# My puppy is very sleepy- is this okay?



## PhoebeNYC (Mar 23, 2010)

hello!

I just purchased a new puppy on Saturday. She is an 11 week old chihuahua puppy. I took her to the vet last night and they said she looks great. She has a bit of a respiratory infection which they gave antibiotics for. 

I am crate training her, so last night she was better in her cage than the night before. A little bit of crying at first then she slept. Crying in the middle of the night so I let her out to pee on the pad (she did) and then no crying again. I let her out this morning while I was getting ready for work and she was SO tired and not really eating. (she ate well last night though). All she wanted to do was sleep! I put her in her crate before I left for work. She whined a little bit but then went right into a ball to sleep. 

Is it okay that she is SO sleepy? Usually she wants to run around and play for a bit but all she wanted to do was jump in my lap and cuddle and sleep!

I hope she is okay!

Let me know your thoughts.

Thanks so much! 

New puppy mommy.


----------



## Cracker (May 25, 2009)

It's hard to say, really.
SHe's recovering from an URI, she's new to you and your home, puppies sleep eighteen hours a day as youngsters..so this MAY just be normal. But....you must keep an eye out for signs of illness as well. Is she pooing normally? Eating? If you engage her will she play with you?
It's kind of worrying that she didn't do her 'usual' this morning, but then, you've only had her four days so "usual" may not be her usual, if that makes sense. 
Can you go back and check on her during the day?


----------



## PhoebeNYC (Mar 23, 2010)

She did have runny poops last night- not too bad but a bit loose. I thought maybe b/c I gave her wet food though. She seemed perfectly normal last night. 

I could try and run home at lunch to check! She has food and water in her crate with a few toys.


----------



## Cracker (May 25, 2009)

She may have an upset tummy due to the antibiotics...are you making sure she gets them with food? If it doesn't clear up, back to the vet to try something else.
Does she have a puppy pad in her crate as well?
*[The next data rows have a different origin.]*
-- ==== Sys2Proof/Decode.lean ====
section
/-!
DEFINITION. Decoding and encoding (02_program_text R23-R48, R390). The layout of each instruction is one row of the
encoding tables; the decoder searches the rows of the executing engine and the encoder fills the same row.
-/

namespace Sys2Proof

/-- One part of a word, from its high end: bits that select the instruction, bits that must be 0, or an operand field. -/
inductive Seg where
  | op (w v : Nat)
  | z (w : Nat)
  | f (w : Nat)
deriving DecidableEq, Repr

/-- Who decodes an instruction: one engine, or all five alike (R37, R25). -/
inductive Owner where
  | any
  | eng (e : Eng)
deriving DecidableEq, Repr

/-- The encoding of an instruction: who decodes it, its bits, and its parts from bit 31 or 15 down. -/
structure Layout where
  who : Owner
  bits : Nat
  segs : List Seg
deriving DecidableEq, Repr

namespace Seg

def width : Seg → Nat
  | .op w _ => w
  | .z w => w
  | .f w => w

/-- The bits of a list of parts. -/
def bits : List Seg → Nat
  | [] => 0
  | s :: r => s.width + bits r

/-- The selecting bits of w, whose low n bits the parts cover, are those of the row. -/
def selects : List Seg → Nat → Nat → Bool
  | [], _, _ => true
  | .op k v :: r, n, w => slice w (n - k) k == v && selects r (n - k) w
  | .z k :: r, n, w => selects r (n - k) w
  | .f k :: r, n, w => selects r (n - k) w

/-- The bits of w that must be 0 are 0. -/
def zerosOk : List Seg → Nat → Nat → Bool
  | [], _, _ => true
  | .op k _ :: r, n, w => zerosOk r (n - k) w
  | .z k :: r, n, w => slice w (n - k) k == 0 && zerosOk r (n - k) w
  | .f k :: r, n, w => zerosOk r (n - k) w

/-- The operand fields of w, highest first. -/
def fields : List Seg → Nat → Nat → List Nat
  | [], _, _ => []
  | .op k _ :: r, n, w => fields r (n - k) w
  | .z k :: r, n, w => fields r (n - k) w
  | .f k :: r, n, w => slice w (n - k) k :: fields r (n - k) w

/-- The word of a row with the given operand fields. -/
def fill : List Seg → List Nat → Nat
  | [], _ => 0
  | .op _ v :: r, as => v * 2 ^ bits r + fill r as
  | .z _ :: r, as => fill r as
  | .f _ :: r, [] => fill r []
  | .f k :: r, a :: as => a % 2 ^ k * 2 ^ bits r + fill r as

end Seg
An 11 week old chi (or any puppy, but especially a toy breed) CANNOT be left for a full work day without access to somewhere to relieve her bladder and bowels.
Lunchtime visits for pee breaks, from you or from a petcare pro (dogwalker/sitter) will go a long way towards housebreaking success, or using an xpen with a sleep area, potty area and food area is a good idea if you cannot do the daily visits.
Keep an eye on her energy levels. It's okay to be a paranoid puppy mummy in the beginning and vets are used to LOTS of puppy calls.


----------



## PhoebeNYC (Mar 23, 2010)

I gave her the antibiotics with food but I bet she would still have runny poops from it anyway! 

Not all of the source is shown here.